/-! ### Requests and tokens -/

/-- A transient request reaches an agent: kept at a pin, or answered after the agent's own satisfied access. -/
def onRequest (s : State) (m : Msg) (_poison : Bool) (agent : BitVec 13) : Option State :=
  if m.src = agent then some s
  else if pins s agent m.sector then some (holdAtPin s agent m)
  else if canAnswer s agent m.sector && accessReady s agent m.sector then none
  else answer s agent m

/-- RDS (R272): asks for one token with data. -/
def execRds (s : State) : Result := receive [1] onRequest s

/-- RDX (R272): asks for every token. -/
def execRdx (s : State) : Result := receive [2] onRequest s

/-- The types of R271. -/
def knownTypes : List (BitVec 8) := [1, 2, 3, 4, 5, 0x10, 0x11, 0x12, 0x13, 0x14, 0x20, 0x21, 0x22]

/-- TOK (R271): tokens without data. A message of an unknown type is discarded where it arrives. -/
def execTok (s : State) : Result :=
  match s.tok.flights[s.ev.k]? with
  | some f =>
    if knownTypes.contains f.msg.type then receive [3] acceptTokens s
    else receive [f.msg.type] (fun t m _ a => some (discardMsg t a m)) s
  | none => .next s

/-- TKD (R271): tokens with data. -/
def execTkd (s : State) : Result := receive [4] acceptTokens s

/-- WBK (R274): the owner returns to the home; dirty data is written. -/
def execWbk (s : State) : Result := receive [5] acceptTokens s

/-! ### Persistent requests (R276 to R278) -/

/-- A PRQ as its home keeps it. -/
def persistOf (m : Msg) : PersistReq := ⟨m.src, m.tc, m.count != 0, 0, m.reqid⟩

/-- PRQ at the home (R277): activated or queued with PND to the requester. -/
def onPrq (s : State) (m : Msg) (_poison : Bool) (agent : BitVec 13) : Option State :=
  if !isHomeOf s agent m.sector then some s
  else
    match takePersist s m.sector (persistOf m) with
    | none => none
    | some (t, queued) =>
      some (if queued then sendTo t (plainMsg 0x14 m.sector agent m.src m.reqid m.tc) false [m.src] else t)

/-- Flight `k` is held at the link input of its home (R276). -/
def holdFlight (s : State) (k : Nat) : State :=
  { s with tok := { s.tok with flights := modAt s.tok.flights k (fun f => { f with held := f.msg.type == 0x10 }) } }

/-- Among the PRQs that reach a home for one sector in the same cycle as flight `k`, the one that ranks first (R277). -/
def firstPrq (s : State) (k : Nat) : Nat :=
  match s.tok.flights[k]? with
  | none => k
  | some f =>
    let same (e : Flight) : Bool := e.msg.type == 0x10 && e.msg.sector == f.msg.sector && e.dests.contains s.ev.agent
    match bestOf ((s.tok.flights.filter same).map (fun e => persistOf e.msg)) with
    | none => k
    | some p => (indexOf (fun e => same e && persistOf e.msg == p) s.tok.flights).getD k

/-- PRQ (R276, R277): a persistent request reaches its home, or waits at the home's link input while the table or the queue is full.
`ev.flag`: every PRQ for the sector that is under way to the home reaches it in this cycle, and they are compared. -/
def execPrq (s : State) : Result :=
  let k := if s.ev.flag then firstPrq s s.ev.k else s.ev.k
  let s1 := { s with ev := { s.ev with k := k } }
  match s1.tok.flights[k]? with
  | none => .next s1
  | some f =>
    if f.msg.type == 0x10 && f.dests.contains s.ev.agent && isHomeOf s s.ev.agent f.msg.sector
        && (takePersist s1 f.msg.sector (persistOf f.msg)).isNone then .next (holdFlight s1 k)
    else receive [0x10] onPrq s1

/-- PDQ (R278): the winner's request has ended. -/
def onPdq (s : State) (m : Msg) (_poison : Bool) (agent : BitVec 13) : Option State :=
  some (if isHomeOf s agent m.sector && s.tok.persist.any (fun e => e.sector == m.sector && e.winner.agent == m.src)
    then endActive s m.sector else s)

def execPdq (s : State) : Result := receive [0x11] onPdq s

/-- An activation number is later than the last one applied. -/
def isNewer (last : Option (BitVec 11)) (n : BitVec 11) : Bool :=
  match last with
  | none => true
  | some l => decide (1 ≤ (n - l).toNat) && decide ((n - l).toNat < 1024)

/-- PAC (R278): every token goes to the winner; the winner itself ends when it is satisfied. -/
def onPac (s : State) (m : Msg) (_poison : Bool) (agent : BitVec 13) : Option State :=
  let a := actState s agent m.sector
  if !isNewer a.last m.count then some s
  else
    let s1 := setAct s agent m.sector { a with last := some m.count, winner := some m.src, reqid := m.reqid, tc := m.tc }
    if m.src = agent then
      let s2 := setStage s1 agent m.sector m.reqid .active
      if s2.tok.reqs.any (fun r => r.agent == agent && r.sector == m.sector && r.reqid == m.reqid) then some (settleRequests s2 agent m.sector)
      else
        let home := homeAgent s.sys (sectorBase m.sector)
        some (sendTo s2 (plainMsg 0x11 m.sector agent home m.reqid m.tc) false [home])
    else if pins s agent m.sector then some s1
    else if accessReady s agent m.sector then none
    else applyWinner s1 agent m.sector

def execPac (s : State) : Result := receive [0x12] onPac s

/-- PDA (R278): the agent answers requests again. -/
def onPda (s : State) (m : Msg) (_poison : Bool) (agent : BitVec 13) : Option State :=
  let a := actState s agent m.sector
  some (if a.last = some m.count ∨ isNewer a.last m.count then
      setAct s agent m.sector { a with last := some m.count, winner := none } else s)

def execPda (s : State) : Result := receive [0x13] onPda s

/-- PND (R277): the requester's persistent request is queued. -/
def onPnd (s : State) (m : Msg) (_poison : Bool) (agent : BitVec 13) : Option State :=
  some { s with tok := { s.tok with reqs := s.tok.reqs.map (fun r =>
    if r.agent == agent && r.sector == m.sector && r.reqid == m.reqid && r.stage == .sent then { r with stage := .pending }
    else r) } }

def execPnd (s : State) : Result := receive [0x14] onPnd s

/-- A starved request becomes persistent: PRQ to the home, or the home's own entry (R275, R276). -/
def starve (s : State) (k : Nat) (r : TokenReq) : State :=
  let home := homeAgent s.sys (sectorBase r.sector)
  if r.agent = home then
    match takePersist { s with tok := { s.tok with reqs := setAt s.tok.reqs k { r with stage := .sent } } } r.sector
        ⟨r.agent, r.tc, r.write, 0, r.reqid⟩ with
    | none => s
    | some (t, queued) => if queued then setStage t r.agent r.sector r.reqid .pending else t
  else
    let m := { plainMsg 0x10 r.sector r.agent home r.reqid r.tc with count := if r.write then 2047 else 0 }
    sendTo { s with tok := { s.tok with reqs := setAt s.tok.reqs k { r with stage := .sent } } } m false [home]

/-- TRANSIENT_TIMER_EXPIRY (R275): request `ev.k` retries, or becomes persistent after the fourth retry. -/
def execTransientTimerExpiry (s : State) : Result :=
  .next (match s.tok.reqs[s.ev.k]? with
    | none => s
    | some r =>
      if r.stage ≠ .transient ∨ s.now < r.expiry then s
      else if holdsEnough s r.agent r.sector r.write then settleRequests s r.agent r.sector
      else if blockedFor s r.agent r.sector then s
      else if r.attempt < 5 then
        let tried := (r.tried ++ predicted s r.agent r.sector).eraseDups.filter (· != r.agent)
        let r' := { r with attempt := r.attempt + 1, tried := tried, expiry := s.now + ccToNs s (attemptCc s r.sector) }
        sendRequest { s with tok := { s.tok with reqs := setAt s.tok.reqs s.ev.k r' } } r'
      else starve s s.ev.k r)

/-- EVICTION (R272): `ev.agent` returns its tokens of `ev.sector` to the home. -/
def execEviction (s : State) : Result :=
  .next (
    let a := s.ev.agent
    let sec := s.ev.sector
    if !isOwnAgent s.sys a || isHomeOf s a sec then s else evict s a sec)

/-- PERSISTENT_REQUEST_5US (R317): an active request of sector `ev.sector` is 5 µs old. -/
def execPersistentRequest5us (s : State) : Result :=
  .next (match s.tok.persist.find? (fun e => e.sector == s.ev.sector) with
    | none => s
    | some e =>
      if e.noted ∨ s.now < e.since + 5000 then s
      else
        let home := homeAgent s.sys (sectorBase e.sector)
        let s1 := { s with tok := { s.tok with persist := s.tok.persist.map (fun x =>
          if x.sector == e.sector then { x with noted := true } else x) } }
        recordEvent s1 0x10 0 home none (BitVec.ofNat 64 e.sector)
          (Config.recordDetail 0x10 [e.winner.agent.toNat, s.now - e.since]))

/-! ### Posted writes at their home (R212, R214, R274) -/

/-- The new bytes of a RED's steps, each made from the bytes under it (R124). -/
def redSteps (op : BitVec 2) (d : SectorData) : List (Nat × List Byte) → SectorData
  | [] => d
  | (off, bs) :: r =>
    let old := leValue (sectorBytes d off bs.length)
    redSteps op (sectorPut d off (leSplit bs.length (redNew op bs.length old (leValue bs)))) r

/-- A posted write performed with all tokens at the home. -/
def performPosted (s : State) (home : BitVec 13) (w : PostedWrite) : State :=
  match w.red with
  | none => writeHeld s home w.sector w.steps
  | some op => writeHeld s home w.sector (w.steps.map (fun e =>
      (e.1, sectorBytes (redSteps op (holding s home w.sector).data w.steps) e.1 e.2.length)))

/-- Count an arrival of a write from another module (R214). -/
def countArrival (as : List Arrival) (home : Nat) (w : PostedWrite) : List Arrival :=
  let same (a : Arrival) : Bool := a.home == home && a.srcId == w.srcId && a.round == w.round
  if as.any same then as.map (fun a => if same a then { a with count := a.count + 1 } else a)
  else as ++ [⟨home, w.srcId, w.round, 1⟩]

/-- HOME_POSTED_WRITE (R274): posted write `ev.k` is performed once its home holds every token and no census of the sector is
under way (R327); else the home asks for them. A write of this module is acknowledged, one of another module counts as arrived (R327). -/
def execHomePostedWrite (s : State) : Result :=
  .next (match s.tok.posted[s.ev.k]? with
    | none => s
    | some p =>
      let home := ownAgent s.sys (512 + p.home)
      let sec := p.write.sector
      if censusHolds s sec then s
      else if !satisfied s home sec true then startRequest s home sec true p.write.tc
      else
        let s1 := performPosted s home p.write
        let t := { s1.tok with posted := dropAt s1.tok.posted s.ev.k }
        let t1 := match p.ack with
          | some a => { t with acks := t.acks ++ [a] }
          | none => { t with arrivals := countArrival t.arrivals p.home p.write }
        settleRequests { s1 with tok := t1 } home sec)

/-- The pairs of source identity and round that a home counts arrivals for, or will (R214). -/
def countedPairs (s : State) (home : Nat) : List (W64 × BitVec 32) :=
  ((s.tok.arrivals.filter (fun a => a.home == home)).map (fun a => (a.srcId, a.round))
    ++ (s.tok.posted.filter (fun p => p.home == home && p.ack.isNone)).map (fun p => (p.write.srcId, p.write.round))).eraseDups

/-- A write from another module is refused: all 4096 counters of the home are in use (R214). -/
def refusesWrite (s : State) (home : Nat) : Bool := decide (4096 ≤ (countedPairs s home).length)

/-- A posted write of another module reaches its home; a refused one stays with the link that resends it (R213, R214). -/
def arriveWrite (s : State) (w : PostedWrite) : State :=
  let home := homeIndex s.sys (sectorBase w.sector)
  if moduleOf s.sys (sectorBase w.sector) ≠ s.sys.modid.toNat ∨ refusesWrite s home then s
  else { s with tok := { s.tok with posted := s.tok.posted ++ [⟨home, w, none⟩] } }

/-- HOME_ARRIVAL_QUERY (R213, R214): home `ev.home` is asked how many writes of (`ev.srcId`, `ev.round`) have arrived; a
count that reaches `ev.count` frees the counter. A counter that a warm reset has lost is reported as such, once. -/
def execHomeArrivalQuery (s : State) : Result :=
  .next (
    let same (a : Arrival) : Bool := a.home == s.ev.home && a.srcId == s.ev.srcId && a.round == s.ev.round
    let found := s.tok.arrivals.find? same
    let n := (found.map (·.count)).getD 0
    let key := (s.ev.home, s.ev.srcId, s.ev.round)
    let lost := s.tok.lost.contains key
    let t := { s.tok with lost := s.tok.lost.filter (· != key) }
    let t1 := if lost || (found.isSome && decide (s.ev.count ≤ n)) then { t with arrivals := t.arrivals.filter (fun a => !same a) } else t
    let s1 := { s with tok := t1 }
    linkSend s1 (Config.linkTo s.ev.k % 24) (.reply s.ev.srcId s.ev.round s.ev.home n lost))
^^^^^^^^^^^^^^^^
**Work required**.
In the records above, find the lines containing "that" and copy them.

**Task response**.
/-- Among the PRQs that reach a home for one sector in the same cycle as flight `k`, the one that ranks first (R277). -/
`ev.flag`: every PRQ for the sector that is under way to the home reaches it in this cycle, and they are compared. -/
/-- The pairs of source identity and round that a home counts arrivals for, or will (R214). -/
/-- A posted write of another module reaches its home; a refused one stays with the link that resends it (R213, R214). -/
count that reaches `ev.count` frees the counter. A counter that a warm reset has lost is reported as such, once. -/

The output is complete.